▶ _PROBLEM_:
Produce an exact copy of the first line of the data below and each line after it, please, up to and including the one with "t.halt = .running".

▶ _STUDY MATERIAL_:
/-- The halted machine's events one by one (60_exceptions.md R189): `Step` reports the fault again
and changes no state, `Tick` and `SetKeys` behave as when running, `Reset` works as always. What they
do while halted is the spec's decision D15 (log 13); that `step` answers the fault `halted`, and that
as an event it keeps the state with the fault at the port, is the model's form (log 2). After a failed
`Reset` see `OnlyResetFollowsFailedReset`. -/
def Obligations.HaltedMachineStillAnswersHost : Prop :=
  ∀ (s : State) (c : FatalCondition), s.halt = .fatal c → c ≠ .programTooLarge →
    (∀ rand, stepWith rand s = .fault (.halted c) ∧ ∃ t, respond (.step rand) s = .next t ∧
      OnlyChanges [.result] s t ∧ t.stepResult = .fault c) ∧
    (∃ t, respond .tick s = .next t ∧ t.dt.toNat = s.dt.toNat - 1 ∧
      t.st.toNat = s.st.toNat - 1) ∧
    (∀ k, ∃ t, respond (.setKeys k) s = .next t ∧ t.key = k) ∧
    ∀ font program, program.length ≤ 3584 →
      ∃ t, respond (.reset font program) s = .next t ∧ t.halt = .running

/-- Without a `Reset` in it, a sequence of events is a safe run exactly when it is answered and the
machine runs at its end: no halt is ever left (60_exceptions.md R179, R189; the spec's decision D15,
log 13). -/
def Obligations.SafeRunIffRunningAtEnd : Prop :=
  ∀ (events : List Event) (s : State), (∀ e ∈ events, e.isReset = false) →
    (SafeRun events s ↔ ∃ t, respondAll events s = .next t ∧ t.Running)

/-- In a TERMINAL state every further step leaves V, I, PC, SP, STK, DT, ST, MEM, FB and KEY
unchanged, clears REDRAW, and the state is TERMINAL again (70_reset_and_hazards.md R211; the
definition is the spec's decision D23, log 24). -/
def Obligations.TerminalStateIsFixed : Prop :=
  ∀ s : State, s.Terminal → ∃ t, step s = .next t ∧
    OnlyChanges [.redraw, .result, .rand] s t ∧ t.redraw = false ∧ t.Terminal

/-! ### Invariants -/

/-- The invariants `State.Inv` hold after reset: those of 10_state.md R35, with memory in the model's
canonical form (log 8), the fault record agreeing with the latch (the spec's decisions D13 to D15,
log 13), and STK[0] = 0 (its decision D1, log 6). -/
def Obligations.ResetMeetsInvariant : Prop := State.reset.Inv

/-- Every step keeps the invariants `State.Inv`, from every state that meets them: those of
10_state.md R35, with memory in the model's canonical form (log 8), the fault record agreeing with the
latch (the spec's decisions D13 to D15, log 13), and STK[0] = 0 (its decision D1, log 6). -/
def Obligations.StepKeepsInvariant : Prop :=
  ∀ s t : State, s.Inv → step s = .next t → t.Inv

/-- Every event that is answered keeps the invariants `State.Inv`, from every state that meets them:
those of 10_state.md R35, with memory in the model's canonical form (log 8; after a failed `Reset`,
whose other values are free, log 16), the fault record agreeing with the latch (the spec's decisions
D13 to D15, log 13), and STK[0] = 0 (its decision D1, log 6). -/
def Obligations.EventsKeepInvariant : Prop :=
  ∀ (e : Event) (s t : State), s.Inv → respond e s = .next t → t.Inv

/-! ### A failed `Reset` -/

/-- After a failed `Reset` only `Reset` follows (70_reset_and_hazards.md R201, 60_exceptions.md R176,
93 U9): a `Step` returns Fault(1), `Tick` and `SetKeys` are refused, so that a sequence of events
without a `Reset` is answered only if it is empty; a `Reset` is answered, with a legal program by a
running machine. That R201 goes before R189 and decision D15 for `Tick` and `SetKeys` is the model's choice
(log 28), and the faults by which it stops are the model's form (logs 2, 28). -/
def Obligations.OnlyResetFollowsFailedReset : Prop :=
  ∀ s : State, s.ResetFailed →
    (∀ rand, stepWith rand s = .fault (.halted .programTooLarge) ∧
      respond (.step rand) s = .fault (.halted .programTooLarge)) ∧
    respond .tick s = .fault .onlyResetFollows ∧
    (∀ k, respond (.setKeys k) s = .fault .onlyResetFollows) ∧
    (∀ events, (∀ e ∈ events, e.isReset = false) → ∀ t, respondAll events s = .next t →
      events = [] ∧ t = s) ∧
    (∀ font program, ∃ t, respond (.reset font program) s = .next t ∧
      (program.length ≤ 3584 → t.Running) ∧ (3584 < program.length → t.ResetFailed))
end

▶ _WRITTEN RESPONSE_:
/-- The halted machine's events one by one (60_exceptions.md R189): `Step` reports the fault again
and changes no state, `Tick` and `SetKeys` behave as when running, `Reset` works as always. What they
do while halted is the spec's decision D15 (log 13); that `step` answers the fault `halted`, and that
as an event it keeps the state with the fault at the port, is the model's form (log 2). After a failed
`Reset` see `OnlyResetFollowsFailedReset`. -/
def Obligations.HaltedMachineStillAnswersHost : Prop :=
  ∀ (s : State) (c : FatalCondition), s.halt = .fatal c → c ≠ .programTooLarge →
    (∀ rand, stepWith rand s = .fault (.halted c) ∧ ∃ t, respond (.step rand) s = .next t ∧
      OnlyChanges [.result] s t ∧ t.stepResult = .fault c) ∧
    (∃ t, respond .tick s = .next t ∧ t.dt.toNat = s.dt.toNat - 1 ∧
      t.st.toNat = s.st.toNat - 1) ∧
    (∀ k, ∃ t, respond (.setKeys k) s = .next t ∧ t.key = k) ∧
    ∀ font program, program.length ≤ 3584 →
      ∃ t, respond (.reset font program) s = .next t ∧ t.halt = .running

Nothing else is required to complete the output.